Rif.: Dt 26,4-10; Sal 90; Rm 18,8-13; Lc 4,1-13
“Ritornate a me con tutto il cuore… Laceratevi il cuore e non le vesti”
Le parole del profeta Gioele hanno dato inizio alla Quaresima, proclamate nel Mercoledì delle Ceneri, esse segnano il tempo di fede e di conversione che ci apprestiamo a vivere. Quaranta giorni che la Chiesa ci invita a percorrere uniti nell’ascolto della Parola di Dio, nella penitenza e nella preghiera affinché questo tempo diventi il luogo teologico dell’incontro e dell’intimità con Dio.
“O Dio, nostro Padre, con la celebrazione di questa Quaresima, segno sacramentale della nostra conversione, concedi a noi tuoi fedeli di crescere nella conoscenza del mistero di Cristo e di testimoniarlo con una degna condotta di vita”.
Ed oggi, con la preghiera di Colletta I, la Chiesa ci dice anche che la Quaresima è “segno sacramentale”, con tale termine s’intendono tutti quei segni esterni come la benedizione, l’imposizione delle mani o l’aspersione dell’acqua benedetta, che per mezzo della preghiera della Chiesa, ci preparano a ricevere la grazia e ci dispongono a cooperare con essa.
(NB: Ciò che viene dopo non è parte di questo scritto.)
-- ==== Sys2Proof/Machine/TileDma.lean ====
section
/-! DEFINITION. DMA, atomics, messages and channels of the tiles (R356 to R365). -/
namespace Sys2Proof.Machine

/-! ### DMA bursts (R357 to R359) -/

/-- A DMA of a tile. -/
def dmaOf (s : State) (t id : Nat) : Option TileDma := (tile s t).dmas.find? (fun d => d.id = id)

/-- Rewrites a DMA of a tile. -/
def dmaMod (s : State) (t id : Nat) (f : TileDma → TileDma) : State :=
  tileMod s t (fun T => { T with dmas := mapIf (fun d => decide (d.id = id)) f T.dmas })

/-- Removes a DMA: its tag count falls, and a stopping tile may be IDLE. -/
def dmaEnd (s : State) (t id : Nat) : State :=
  match dmaOf s t id with
  | none => s
  | some d =>
    let s1 := tagMod (tileMod s t (fun T => { T with dmas := T.dmas.filter (fun x => x.id ≠ id) })) t d.tag (· - 1)
    if (tile s1 t).stopping then tileIdle s1 t else s1

/-- An asynchronous trap: only a running tile takes it (R367). -/
def asyncTrap (s : State) (t cause value : Nat) : State :=
  if (tile s t).st = 3 ∧ (tile s t).stopping = false then trap s t cause value else s

/-- The place of the next burst of a DMA: context address, tile offset, bytes. -/
def nextBurst (d : TileDma) : Nat × Nat × Nat :=
  let va := (d.va + d.row * d.cstride + d.done) % 2 ^ 64
  (va, d.toff + d.row * d.tstride + d.done, min (d.len - d.done) (4096 - va % 4096))

/-- A DMA moves past its present burst. -/
def passBurst (d : TileDma) : TileDma :=
  let n := d.done + (nextBurst d).2.2
  if d.len ≤ n then { d with burst := none, row := d.row + 1, done := 0 } else { d with burst := none, done := n }

/-- Some piece lies in a channel aperture. -/
def hitsAperture (s : State) (ps : List (Target × Nat)) : Bool :=
  ps.any (fun p => match p.1 with | .loc a => inAperture s.variant a | _ => false)

/-- A message of a tile to another node. -/
def tileMsg (s : State) (t id c opc : Nat) (b : List Byte) (n a : Nat) : SendMsg :=
  { msn := (conn s c).msn, opc := opc, by_ := .tile t id, tenant := tileOwner s t, cls := kClass s (tile s t).kernel,
    src := .data b, len := b.length, headLen := n, raddr := a % 2 ^ 48 }

/-- A burst that leads to another node travels as an FWRITE or FREAD message on a channel; it waits for the channel. A channel agreed at
version 1 carries no such message (R172): the tag takes VERSION_MISMATCH. -/
def fabBurst (s : State) (t : Nat) (d : TileDma) (b : Burst) (a n : Nat) : State :=
  let c := fabChannel a
  if fabOld s c then dmaMod (tagStatus (endXfer s b.xfer) t d.tag Status.versionMismatch) t d.id passBurst
  else if !chanOpen s c then wakeChannel (endXfer s b.xfer) c (tileOwner s t)
  else
    let s1 := dmaMod s t d.id (fun d => { d with burst := some b })
    if d.toCtx then postMsg s1 c { tileMsg s1 t d.id c 0x0A b.bytes n a with poison := !b.poison.isEmpty, bad := b.poison }
    else postMsg s1 c { tileMsg s1 t d.id c 0x0D [] n a with respLen := n, respUnits := unitsOf n }

/-- The number under which the sealed records of a tile's DMA stand in seal staging. -/
def tileConn (t id : Nat) : Nat := 2 ^ 403 + t * 2 ^ 64 + id

/-- Some of them have not been written. -/
def sealsLeft (s : State) (c : Nat) : Bool := s.cph.staging.any (fun g => decide (g.conn = c))

/-- The row of a DMA as a transfer range (R409): its start in the context. -/
def rowBase (d : TileDma) : Nat := (d.va + d.row * d.cstride) % 2 ^ 64

/-- Issues a burst: bytes of its row, which carries sealed records where the tenant is sealed and the row leads to the bus; a new row opens its
records anew. -/
def burstIssue (s : State) (t : Nat) (d : TileDma) (n : Nat) (u : Use) : State × Issue :=
  let c := kCtx s (tile s t).kernel
  let s0 := if d.done = 0 then forgetRecords s c (rowBase d) else s
  if sealed s (tileOwner s t) then issueSegs s0 (tileOwner s t) c [(rowBase d, d.len)] d.done n d.id u
  else issue s0 (tileOwner s t) c (nextBurst d).1 n d.id u

/-- Issues the next burst of a DMA, translated with the epoch current now. Local failures trap; an unreachable plane goes to the tag. -/
def burstStart (s : State) (t id : Nat) : State :=
  let T := tile s t
  match dmaOf s t id with
  | none => s
  | some d =>
    if d.burst.isSome ∨ T.st ≠ 3 ∨ T.stopping then s
    else if d.rows ≤ d.row then (if sealsLeft s (tileConn t id) then s else dmaEnd s t id)
    else
      let p := nextBurst d
      let u : Use := if d.toCtx then { wr := true, fabric := true } else { rd := true, fabric := true }
      match burstIssue s t d p.2.2 u with
      | (s1, .need a) => stall s1 (kCtx s T.kernel) a (.tileBurst t id)
      | (s1, .fail st) =>
        if st = Status.translationFault then asyncTrap s1 t 6 p.1
        else if st = Status.localProtection then asyncTrap s1 t 7 p.1
        else dmaMod (tagStatus s1 t d.tag st) t id passBurst
      | (s1, .ok x) =>
        let b : Burst := if d.toCtx then
            ⟨p.2.1, p.1, x, memBytes s1 (tileAddr t p.2.1) p.2.2, poisoned s1 (tileAddr t p.2.1) p.2.2⟩
          else ⟨p.2.1, p.1, x, [], []⟩
        if hitsAperture s1 x.pieces then asyncTrap (endXfer s1 x) t 7 p.1
        else match (if d.toCtx then openStages s1 (tileOwner s t) (tileConn t id) d.row false [(rowBase d, d.len)] x.pieces else some s1) with
        | none => s
        | some s1 => match x.pieces with
          | (.fab a, _) :: _ => fabBurst s1 t d b a p.2.2
          | ps =>
            let s2 := dmaMod s1 t id (fun d => { d with burst := some b })
            if d.toCtx then s2 else busReads s2 (tileOwner s t) (.tileDma t id) ps

/-- A burst is over with a status for its tag; the next one is issued. -/
def burstDone (s : State) (t id status : Nat) : State :=
  match dmaOf s t id with
  | none => s
  | some d =>
    let s1 := dmaMod (tagStatus s t d.tag status) t id passBurst
    if (tile s1 t).stopping then dmaEnd s1 t id
    else if (passBurst d).row < d.rows then burstStart s1 t id
    else if sealsLeft s1 (tileConn t id) then s1 else dmaEnd s1 t id

/-- A burst that memory refused: PROT, or nothing more when the tile has stopped. -/
def burstRefused (s : State) (t id va : Nat) : State :=
  let s1 := dmaMod s t id (fun d => { d with burst := none })
  if (tile s1 t).stopping then dmaEnd s1 t id else asyncTrap s1 t 7 va

/-- DMA_BURST_COMPLETE (R357 to R359, R494): the burst under way reaches memory or the bus; `bus` holds what its bus read returned, none
when it failed. A DMA that waits for its channel tries again. -/
def execTDmaBurstComplete (tile_ id : Nat) (bus : Option (List Byte)) (s : State) : Host.Outcome State Fault Refusal :=
  match dmaOf s tile_ id with
  | none => .next s
  | some d =>
    match d.burst with
    | none => .next (burstStart s tile_ id)
    | some b =>
      let own := tileOwner s tile_
      .next (match b.xfer.pieces with
        | (.fab _, _) :: _ => s
        | ps =>
          if d.toCtx then
            match finishWrite s own b.xfer b.bytes b.poison with
            | (s1, false) => burstRefused s1 tile_ id b.va
            | (s1, true) => burstDone s1 tile_ id (if b.poison = [] then 0 else Status.poisoned)
          else
            if !recordsThere s ps then s else
            match finishRead s own b.xfer bus with
            | (s1, .refused) =>
              if ps.any (fun p => match p.1 with | .sealed _ _ _ _ => true | _ => false) then
                burstDone s1 tile_ id Status.localProtection
              else if bus.isNone && ps.any (fun p => match p.1 with | .bus _ _ _ => true | _ => false) then
                burstDone s1 tile_ id Status.localProtection
              else burstRefused s1 tile_ id b.va
            | (s1, .ok x) => burstDone (tileStore s1 tile_ b.toff x) tile_ id (if recordsBad s ps then Status.authFail else 0)
            | (s1, .poison x m) => burstDone (tileStore s1 tile_ b.toff x m) tile_ id Status.poisoned)

/-- DMAX (R357): the operation enters the queue of 16 on its tag, and its first burst is issued. -/
def dmaxEff (s : State) (t : Nat) (T : Tile) (w : Nat) : Eff :=
  let a := (gReg T (iA w)).toNat
  let b := (gReg T (iB w)).toNat
  let c := (gReg T (iC w)).toNat
  let strided := nbit (iFn w) 5
  let rows := if strided then T.dcount.toNat else 1
  let ts := if strided then T.dtstride.toNat else 0
  let cs := if strided then T.dcstride.toNat else 0
  if 2 ^ 22 < c then .trap 5 c
  else if rows = 0 then .trap 5 0
  else if 2 ^ 22 < a + (rows - 1) * ts + c then .trap 4 a
  else if c = 0 then .done s
  else if 16 ≤ T.dmas.length then .wait s
  else .done (tileMod (tagMod s t (iFn w % 16) (· + 1)) t (fun T => { T with
    nextId := T.nextId + 1,
    dmas := T.dmas ++ [{ id := T.nextId, tag := iFn w % 16, toCtx := nbit (iFn w) 4, toff := a, va := b, len := c, rows := rows,
                         tstride := ts, cstride := cs }] }))

/-- DMAX. -/
def execTDmax (tile_ : Nat) (s : State) : Host.Outcome State Fault Refusal :=
  let s1 := tileOp s tile_ 0x90 (dmaxEff s tile_)
  .next (if (tile s1 tile_).nextId = (tile s tile_).nextId then s1 else burstStart s1 tile_ (tile s tile_).nextId)

/-! ### Atomics (R360) -/

/-- DATOM: at once in memory of this device; a bus target waits for its AtomicOp; a remote address and what R193 refuses trap PROT. -/
def datomEff (s : State) (t : Nat) (T : Tile) (w : Nat) : Eff :=
  let a := (gReg T (iA w)).toNat
  let b := gReg T (iB w)
  let c := gReg T (iC w)
  let own := tileOwner s t
  let op := iFn w
  if a % 8 ≠ 0 then .trap 3 a
  else match issue s own (kCtx s T.kernel) a 8 0 { rd := true, wr := true, fabric := true } with
    | (s1, .need x) => .wait (stall s1 (kCtx s T.kernel) x .tableRead)
    | (s1, .fail st) => .trapAfter s1 (if st = Status.translationFault then 6 else 7) a
    | (s1, .ok x) =>
      match x.pieces with
      | [(.bus p _ _, _)] =>
        if 3 ≤ op ∨ sealed s1 own = true then .trapAfter (endXfer s1 x) 7 a
        else .wait (emit (tileMod s1 t (fun T => { T with atomDest := some (iD w), atomXfer := x }))
          (.atomicOp (requesterFn own) (.tileAtomic t) p (decide (op = 2)) (decide (op = 1)) b c))
      | [(.loc p, _)] =>
        if inAperture s.variant p then .trapAfter (endXfer s1 x) 7 a
        else match finishRead s1 own x none with
          | (s2, .refused) => .trapAfter s2 7 a
          | (s2, .poison _ _) => .trapAfter s2 8 a
          | (s2, .ok d) =>
            let old := w64 (leNat d)
            match writePieces s2 own x.pieces (leBytes 8 (atomicNew op old b c).toNat) [] with
            | (s3, false) => .trapAfter s3 7 a
            | (s3, true) => .done (setG s3 t (iD w) old)
      | _ => .trapAfter (endXfer s1 x) 7 a

/-- DATOM. -/
def execTDatom (tile_ : Nat) (s : State) : Host.Outcome State Fault Refusal := .next (tileOp s tile_ 0x91 (datomEff s tile_))

/-- The AtomicOp of a waiting DATOM returns: the old value goes to d, or PROT when it was refused (R193, R360). -/
def datomReturns (s : State) (t : Nat) (result : Option W64) : State :=
  let T := tile s t
  if T.atomXfer.pieces = [] then s
  else
    let s1 := tileMod (endXfer s T.atomXfer) t (fun T => { T with atomDest := none, atomXfer := {} })
    if T.stopping then tileIdle s1 t
    else match T.atomDest, result with
      | some d, some v => setPc (setG s1 t d v) t (T.pc + 8)
      | some _, none => trap s1 t 7 (gReg T (iA (leNat (memBytes s (tileAddr t T.pc) 8)))).toNat
      | none, _ => s1

/-- ATOMICOP_COMPLETE (R193, R194, R360): a PCIe AtomicOp returns its old value, or none for Unsupported Request, Completer Abort or
timeout. -/
def execAtomicopComplete (ref : AtomicRef) (result : Option W64) (s : State) : Host.Outcome State Fault Refusal :=
  .next (match ref with
    | .peer c m => atomicReturns s c m result
    | .tile t => datomReturns s t result)

/-! ### Messages (R361, R362) -/

/-- A message is refused (R327, R362): the tile is not there or not the sender's, or the channel holds records. -/
def msgRefused (s : State) (own u ch : Nat) : Bool :=
  decide (tileCount s.variant ≤ u) || decide ((tile s u).st = 0 ∨ (tile s u).st = 1) || decide (tileOwner s u ≠ own) ||
  chanOfKernel s u ch

/-- A refused message records LOCAL_PROTECTION on its tag and counts (R327, R362). -/
def msgReject (s : State) (t tag : Nat) : State :=
  bumpFn (tagStatus s t tag Status.localProtection) Reg.TGD_MSG_REFUSED (tileOwner s t)

/-- A SEND takes its place in the send queue of 8; `kind` as in `TileSend`. -/
def queueSend (s : State) (t tag kind target ch : Nat) (ws : List W64) : State :=
  tileMod (tagMod s t tag (· + 1)) t (fun T => { T with
    nextId := T.nextId + 1, sends := T.sends ++ [{ id := T.nextId, tag := tag, kind := kind, target := target, ch := ch, words := ws }] })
Il segno visibile della Quaresima è la cenere posta sul nostro capo, essa esprime la nostra volontà di ritornare a Dio: la stanchezza è grande come la nostra incapacità, i pesi di cui siamo carichi gravano sulle nostra spalle, mille cose ci attraggono e ci respingono, ma, nell’alternanza delle vicende, il nostro cuore cerca silenzio, pace e un rinnovato vigore che permetta di guardare in alto, oltre la nebbia del dubbio e delle delusioni. E la preghiera ci ricorda anche che ogni giorno di questo Tempo è un giorno prezioso che predispone la nostra anima alla conversione e ci invita ad una più approfondita conoscenza di Cristo.
Lasciando che la cenere lentamente scenda sul nostro capo, noi ci abbandoniamo fiduciosi nelle mani di Colui che è venuto a sottrarci al nostro destino di morte e di paura. Sì, siamo polvere e in polvere torneremo, ma “Chiunque crede in Lui non sarà deluso” (II lett.) e noi sappiamo che Dio non viene meno alle promesse, crediamo che Cristo non è morto invano e che la sua risurrezione è la nostra risurrezione. Egli è venuto per condurci in quella terra benedetta che è l’eternità, così come gli Ebrei furono condotti nella terra promessa, finalmente liberi dalla schiavitù. (I lett.)
E, come gli antichi Ebrei, ricordando i benefici ottenuti, offrivano al Signore le primizie della terra, noi offriamo a Dio il nostro cuore esacerbato e bisognoso del suo aiuto. Portiamo a Lui la nostra fame perché il nostro spirito sia nutrito dalla sua Parola ed educato dall’esempio di Cristo che, nei giorni del deserto e della tentazione, ci insegnò a tenere lo sguardo fermo alla volontà del Padre.